- _Work to be completed_: The stretch from the line with "to come. -/" through the line with "theorem test_commandWf_refuses_rsv : commandWf" in the records below: write it out exactly, and nothing else.

- _Dataset content_:
○ ○ ○ ○ ○

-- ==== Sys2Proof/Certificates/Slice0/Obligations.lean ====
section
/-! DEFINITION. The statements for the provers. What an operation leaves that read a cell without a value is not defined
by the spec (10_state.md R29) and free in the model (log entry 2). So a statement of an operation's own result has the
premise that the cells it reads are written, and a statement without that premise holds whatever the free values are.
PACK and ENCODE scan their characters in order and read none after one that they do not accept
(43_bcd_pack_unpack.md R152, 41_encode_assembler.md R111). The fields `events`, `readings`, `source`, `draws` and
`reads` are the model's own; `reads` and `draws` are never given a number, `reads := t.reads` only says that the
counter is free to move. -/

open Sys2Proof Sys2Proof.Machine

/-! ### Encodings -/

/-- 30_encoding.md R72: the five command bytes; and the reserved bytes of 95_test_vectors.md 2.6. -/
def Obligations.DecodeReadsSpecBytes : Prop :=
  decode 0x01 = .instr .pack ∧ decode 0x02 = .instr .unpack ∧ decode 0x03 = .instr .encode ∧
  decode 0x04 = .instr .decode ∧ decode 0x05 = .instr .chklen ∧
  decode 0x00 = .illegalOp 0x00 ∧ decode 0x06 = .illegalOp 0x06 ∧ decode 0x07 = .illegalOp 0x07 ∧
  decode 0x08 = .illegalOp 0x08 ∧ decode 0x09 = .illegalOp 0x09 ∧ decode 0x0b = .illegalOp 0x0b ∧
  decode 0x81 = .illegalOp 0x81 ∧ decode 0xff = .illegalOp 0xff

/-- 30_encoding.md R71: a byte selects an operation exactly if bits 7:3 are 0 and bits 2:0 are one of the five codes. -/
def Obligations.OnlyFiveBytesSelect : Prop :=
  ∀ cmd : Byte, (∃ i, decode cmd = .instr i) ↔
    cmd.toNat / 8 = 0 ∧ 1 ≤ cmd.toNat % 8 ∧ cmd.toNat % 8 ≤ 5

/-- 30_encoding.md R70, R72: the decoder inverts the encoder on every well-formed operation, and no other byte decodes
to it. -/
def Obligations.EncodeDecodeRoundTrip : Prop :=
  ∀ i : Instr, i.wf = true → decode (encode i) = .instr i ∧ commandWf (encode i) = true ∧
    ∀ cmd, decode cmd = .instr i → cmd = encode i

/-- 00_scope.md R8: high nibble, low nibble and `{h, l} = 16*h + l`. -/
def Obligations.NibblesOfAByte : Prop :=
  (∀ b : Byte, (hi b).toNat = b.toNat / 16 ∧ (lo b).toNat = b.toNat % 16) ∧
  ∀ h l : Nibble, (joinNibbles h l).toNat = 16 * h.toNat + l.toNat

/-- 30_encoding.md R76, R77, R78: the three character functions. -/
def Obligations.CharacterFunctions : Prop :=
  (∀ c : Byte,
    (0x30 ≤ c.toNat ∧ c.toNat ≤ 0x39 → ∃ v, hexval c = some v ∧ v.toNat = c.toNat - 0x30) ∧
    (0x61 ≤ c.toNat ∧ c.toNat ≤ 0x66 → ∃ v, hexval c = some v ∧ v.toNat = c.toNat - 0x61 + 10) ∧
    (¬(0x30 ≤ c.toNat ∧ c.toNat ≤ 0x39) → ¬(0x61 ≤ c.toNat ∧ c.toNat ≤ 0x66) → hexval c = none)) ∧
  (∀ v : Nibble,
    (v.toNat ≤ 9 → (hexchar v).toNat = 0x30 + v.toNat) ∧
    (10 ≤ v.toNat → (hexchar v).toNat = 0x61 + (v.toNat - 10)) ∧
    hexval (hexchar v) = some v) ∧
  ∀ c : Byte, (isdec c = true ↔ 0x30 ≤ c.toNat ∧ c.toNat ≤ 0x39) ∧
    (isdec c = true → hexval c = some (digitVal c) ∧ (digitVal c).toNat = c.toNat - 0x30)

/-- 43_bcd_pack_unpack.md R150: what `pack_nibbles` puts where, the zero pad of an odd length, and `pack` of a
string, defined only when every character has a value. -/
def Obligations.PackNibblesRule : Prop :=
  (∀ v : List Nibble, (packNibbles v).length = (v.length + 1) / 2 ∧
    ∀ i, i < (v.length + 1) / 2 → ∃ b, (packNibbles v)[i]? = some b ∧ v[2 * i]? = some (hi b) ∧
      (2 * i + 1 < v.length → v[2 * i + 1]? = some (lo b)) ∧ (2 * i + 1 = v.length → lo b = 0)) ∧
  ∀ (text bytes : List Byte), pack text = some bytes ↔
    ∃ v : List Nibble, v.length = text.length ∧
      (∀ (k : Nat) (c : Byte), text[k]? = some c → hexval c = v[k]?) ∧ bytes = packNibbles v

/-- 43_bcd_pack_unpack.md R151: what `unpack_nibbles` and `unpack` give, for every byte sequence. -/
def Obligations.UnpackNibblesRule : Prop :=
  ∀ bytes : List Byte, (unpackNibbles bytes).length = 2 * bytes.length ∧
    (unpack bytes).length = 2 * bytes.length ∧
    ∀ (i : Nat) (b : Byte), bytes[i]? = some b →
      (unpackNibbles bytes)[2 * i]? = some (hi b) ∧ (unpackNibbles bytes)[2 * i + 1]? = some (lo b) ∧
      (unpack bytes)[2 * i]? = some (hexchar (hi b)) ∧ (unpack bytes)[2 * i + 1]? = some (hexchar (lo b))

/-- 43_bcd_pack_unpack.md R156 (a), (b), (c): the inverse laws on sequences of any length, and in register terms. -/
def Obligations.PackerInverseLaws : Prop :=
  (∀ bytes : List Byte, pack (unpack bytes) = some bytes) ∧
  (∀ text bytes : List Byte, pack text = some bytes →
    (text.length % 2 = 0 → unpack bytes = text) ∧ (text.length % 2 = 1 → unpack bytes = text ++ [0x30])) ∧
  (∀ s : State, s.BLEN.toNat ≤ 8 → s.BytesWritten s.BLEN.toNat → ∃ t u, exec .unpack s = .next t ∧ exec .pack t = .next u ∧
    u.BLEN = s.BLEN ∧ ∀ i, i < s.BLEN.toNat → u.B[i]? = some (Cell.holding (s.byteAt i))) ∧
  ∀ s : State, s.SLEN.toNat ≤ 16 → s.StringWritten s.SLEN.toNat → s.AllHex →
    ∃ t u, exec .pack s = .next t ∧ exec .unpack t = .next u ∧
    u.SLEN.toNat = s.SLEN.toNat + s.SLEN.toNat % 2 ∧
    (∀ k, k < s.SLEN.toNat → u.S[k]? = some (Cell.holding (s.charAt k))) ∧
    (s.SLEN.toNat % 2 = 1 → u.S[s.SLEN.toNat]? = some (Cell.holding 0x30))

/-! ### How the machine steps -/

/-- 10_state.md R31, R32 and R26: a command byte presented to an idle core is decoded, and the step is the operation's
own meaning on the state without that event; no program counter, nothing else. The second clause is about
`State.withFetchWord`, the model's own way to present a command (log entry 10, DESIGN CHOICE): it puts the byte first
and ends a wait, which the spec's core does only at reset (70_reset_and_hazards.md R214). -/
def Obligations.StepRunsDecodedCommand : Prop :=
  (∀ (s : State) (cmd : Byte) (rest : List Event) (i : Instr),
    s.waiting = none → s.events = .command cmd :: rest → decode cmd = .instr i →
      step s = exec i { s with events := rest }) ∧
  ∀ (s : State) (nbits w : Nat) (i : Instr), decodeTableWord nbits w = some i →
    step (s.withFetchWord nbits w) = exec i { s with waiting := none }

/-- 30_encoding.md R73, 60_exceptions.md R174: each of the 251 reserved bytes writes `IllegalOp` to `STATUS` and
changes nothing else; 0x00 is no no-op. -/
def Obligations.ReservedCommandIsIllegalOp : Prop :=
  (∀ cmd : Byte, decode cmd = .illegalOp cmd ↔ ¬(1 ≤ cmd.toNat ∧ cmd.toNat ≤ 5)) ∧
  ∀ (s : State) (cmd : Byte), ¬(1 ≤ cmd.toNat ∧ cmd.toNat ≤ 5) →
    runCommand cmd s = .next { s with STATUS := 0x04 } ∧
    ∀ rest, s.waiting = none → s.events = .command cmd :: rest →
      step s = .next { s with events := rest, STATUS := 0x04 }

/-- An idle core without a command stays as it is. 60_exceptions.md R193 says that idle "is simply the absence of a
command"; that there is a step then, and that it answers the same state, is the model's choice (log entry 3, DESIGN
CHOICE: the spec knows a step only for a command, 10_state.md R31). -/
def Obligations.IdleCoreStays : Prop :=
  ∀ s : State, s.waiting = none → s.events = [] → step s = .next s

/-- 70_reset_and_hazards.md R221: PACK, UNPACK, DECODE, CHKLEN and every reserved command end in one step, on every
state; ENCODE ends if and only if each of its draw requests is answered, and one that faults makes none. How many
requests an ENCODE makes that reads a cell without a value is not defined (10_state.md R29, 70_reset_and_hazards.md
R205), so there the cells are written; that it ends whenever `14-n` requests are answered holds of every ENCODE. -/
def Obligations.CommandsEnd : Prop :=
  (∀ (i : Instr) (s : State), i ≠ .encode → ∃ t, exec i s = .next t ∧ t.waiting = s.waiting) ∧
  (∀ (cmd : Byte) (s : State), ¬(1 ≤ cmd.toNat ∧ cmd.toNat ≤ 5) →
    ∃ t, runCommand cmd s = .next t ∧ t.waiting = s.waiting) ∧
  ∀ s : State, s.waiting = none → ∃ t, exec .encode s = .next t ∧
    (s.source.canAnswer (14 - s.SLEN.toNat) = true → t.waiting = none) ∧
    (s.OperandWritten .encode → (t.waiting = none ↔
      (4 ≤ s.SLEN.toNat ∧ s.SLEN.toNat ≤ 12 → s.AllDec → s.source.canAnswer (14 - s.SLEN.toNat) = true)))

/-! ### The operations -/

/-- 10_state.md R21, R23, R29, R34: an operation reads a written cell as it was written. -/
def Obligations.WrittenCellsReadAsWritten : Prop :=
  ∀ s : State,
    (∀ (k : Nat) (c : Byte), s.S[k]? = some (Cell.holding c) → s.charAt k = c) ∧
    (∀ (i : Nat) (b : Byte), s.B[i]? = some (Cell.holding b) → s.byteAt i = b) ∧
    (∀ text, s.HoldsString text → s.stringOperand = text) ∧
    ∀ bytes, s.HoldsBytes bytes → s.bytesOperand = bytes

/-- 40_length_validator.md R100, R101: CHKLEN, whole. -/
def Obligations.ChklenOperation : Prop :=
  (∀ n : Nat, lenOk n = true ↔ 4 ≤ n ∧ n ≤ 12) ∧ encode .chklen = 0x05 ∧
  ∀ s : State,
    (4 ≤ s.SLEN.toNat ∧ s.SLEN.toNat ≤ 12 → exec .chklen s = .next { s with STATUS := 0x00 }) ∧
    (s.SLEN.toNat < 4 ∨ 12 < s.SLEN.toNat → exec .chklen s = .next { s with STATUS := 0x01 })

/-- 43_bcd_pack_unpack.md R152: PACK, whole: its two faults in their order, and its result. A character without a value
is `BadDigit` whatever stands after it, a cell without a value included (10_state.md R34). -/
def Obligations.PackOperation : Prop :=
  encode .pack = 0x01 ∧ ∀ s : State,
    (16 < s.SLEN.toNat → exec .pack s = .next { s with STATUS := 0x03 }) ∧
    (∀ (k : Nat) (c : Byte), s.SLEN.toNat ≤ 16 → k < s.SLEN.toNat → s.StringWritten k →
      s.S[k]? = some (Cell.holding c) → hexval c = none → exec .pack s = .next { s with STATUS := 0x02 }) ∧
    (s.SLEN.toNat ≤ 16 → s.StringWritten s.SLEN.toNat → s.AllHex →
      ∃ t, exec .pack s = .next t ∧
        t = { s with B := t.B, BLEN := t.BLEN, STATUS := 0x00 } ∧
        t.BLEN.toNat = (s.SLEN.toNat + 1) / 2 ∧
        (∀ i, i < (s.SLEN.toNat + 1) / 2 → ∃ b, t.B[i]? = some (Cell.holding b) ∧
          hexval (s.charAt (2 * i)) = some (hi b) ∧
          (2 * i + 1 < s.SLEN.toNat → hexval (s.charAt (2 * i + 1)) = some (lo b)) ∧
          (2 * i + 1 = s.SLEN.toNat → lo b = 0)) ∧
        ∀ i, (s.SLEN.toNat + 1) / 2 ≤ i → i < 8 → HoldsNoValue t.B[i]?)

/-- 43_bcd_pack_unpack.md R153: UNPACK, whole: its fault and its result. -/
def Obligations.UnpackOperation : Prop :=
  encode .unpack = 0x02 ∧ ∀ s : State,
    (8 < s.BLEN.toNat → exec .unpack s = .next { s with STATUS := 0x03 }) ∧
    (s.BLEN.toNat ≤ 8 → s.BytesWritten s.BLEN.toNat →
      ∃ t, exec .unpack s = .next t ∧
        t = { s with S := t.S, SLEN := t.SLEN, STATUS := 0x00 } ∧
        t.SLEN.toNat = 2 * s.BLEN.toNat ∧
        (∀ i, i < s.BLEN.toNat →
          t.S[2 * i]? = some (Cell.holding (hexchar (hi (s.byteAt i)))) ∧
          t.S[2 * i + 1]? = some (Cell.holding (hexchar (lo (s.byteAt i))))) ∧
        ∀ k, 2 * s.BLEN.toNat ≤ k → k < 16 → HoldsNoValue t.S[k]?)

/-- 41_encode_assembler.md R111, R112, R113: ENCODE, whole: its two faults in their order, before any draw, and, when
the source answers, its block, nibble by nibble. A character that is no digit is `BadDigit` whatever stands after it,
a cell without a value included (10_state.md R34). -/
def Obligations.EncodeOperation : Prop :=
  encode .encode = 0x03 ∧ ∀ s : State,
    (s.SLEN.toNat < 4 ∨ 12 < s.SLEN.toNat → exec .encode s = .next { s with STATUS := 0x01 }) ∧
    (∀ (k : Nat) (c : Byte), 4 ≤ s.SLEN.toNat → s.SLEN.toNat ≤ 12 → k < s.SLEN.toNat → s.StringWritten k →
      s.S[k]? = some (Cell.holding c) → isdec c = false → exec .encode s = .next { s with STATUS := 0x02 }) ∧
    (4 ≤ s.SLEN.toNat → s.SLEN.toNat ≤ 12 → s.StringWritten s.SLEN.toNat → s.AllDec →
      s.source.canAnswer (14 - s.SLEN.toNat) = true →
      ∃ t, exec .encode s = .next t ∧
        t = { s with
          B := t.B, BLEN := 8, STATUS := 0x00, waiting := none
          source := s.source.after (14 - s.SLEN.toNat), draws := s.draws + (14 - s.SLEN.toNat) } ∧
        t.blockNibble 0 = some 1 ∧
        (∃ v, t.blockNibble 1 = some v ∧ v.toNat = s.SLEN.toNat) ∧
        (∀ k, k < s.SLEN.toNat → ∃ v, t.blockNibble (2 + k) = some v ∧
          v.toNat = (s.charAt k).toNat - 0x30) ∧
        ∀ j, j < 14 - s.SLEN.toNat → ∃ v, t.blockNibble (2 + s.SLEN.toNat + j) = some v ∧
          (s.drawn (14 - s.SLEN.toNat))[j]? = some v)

○ ○ ○ ○ ○

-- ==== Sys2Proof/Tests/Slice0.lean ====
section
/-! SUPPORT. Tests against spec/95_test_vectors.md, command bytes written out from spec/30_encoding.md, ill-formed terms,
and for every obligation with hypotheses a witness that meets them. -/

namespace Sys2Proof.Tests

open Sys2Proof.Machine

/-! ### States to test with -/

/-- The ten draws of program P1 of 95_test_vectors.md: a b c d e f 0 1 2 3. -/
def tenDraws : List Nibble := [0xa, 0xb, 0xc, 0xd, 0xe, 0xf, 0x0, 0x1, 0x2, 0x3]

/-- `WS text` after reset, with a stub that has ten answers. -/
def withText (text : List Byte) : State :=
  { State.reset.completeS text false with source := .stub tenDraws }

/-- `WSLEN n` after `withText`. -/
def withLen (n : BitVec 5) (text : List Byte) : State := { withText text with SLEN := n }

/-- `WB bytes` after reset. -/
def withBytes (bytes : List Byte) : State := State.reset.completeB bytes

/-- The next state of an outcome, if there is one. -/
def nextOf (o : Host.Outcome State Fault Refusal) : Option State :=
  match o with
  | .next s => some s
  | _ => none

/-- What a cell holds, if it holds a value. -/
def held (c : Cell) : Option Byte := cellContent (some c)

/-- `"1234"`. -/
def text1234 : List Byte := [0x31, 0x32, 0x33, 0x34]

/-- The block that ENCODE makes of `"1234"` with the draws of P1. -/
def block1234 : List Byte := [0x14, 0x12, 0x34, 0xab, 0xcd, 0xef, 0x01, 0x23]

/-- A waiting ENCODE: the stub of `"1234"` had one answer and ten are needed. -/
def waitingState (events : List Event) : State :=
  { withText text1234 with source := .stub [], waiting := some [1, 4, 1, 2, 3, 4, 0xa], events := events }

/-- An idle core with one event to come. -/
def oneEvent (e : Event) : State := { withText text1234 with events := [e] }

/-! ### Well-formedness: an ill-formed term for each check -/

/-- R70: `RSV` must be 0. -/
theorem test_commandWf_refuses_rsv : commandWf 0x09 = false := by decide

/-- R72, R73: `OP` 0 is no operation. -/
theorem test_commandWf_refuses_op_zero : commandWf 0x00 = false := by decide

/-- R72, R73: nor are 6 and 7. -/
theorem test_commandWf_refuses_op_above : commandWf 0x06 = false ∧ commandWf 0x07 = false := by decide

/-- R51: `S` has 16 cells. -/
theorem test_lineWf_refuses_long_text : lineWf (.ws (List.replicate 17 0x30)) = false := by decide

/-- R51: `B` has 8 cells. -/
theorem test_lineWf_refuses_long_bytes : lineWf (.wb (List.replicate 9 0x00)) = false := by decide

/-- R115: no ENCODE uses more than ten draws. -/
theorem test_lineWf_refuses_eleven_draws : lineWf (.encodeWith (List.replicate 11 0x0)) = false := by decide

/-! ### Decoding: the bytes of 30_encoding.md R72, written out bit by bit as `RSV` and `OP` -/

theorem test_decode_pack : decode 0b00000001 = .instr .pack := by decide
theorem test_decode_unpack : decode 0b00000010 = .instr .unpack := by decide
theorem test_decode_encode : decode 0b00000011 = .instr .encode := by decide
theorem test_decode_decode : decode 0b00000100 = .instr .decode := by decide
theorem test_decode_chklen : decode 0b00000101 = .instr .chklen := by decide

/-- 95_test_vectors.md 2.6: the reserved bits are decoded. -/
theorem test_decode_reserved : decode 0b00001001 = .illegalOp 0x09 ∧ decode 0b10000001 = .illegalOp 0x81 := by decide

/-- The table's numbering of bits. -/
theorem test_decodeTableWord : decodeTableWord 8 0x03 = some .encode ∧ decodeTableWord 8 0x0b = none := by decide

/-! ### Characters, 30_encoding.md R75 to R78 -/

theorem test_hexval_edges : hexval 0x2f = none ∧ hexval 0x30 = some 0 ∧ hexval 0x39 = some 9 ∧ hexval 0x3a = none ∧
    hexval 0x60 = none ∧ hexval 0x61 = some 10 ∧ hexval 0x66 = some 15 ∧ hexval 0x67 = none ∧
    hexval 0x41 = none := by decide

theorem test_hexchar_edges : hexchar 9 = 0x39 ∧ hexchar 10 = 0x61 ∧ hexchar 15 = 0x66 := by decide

○ ○ ○ ○ ○

- _Output for this exercise_:
/-- An idle core with one event to come. -/
def oneEvent (e : Event) : State := { withText text1234 with events := [e] }

/-! ### Well-formedness: an ill-formed term for each check -/

/-- R70: `RSV` must be 0. -/
theorem test_commandWf_refuses_rsv : commandWf 0x09 = false := by decide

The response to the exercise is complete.